- Opening Delimiter -

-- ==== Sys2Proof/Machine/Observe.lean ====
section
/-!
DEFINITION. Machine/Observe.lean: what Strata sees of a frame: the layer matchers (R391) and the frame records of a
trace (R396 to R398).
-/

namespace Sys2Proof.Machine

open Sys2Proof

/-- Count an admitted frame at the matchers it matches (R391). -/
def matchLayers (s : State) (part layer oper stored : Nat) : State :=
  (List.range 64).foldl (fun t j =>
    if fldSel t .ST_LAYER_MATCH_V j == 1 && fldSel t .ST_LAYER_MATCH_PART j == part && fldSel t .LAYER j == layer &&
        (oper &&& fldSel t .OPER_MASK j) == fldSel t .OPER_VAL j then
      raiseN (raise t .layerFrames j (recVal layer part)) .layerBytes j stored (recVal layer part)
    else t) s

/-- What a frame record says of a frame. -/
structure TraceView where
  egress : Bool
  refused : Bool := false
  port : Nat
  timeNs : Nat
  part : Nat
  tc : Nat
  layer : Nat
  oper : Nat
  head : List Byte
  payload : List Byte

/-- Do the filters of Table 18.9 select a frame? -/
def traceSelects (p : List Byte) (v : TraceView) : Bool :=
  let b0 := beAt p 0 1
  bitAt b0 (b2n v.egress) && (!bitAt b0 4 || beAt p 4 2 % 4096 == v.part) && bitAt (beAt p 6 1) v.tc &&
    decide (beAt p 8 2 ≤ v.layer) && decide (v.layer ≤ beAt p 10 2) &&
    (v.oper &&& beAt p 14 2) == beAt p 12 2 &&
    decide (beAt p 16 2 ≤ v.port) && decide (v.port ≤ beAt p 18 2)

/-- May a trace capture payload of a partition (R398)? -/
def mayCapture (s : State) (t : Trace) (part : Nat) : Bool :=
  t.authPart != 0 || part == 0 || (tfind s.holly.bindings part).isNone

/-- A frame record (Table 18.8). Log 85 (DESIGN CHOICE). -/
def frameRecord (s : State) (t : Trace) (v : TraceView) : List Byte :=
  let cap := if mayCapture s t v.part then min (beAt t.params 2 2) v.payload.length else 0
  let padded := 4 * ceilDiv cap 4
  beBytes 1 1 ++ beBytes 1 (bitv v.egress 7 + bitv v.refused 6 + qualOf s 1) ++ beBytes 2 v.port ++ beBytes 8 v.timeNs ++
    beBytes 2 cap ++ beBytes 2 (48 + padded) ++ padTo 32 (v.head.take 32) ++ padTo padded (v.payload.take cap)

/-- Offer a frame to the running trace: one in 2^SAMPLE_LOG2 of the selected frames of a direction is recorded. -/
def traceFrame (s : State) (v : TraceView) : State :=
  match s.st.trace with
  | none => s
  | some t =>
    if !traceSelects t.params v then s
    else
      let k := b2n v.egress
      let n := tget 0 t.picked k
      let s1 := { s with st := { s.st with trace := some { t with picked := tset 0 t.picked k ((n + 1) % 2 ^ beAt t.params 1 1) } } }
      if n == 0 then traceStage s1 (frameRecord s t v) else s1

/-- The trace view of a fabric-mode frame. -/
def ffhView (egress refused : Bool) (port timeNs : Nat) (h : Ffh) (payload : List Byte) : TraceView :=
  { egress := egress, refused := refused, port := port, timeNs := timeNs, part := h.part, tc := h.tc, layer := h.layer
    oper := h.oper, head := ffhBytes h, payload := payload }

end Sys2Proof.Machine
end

- Closing Delimiter -

## EXERCISE AIM
Copy out only the lines above from the one with "(DESIGN CHOICE). -/" to the one with "let padded := 4 * ceilDiv cap 4", inclusive, exactly as they stand.

## OUTPUT
/-- A frame record (Table 18.8). Log 85 (DESIGN CHOICE). -/
def frameRecord (s : State) (t : Trace) (v : TraceView) : List Byte :=
  let cap := if mayCapture s t v.part then min (beAt t.params 2 2) v.payload.length else 0
  let padded := 4 * ceilDiv cap 4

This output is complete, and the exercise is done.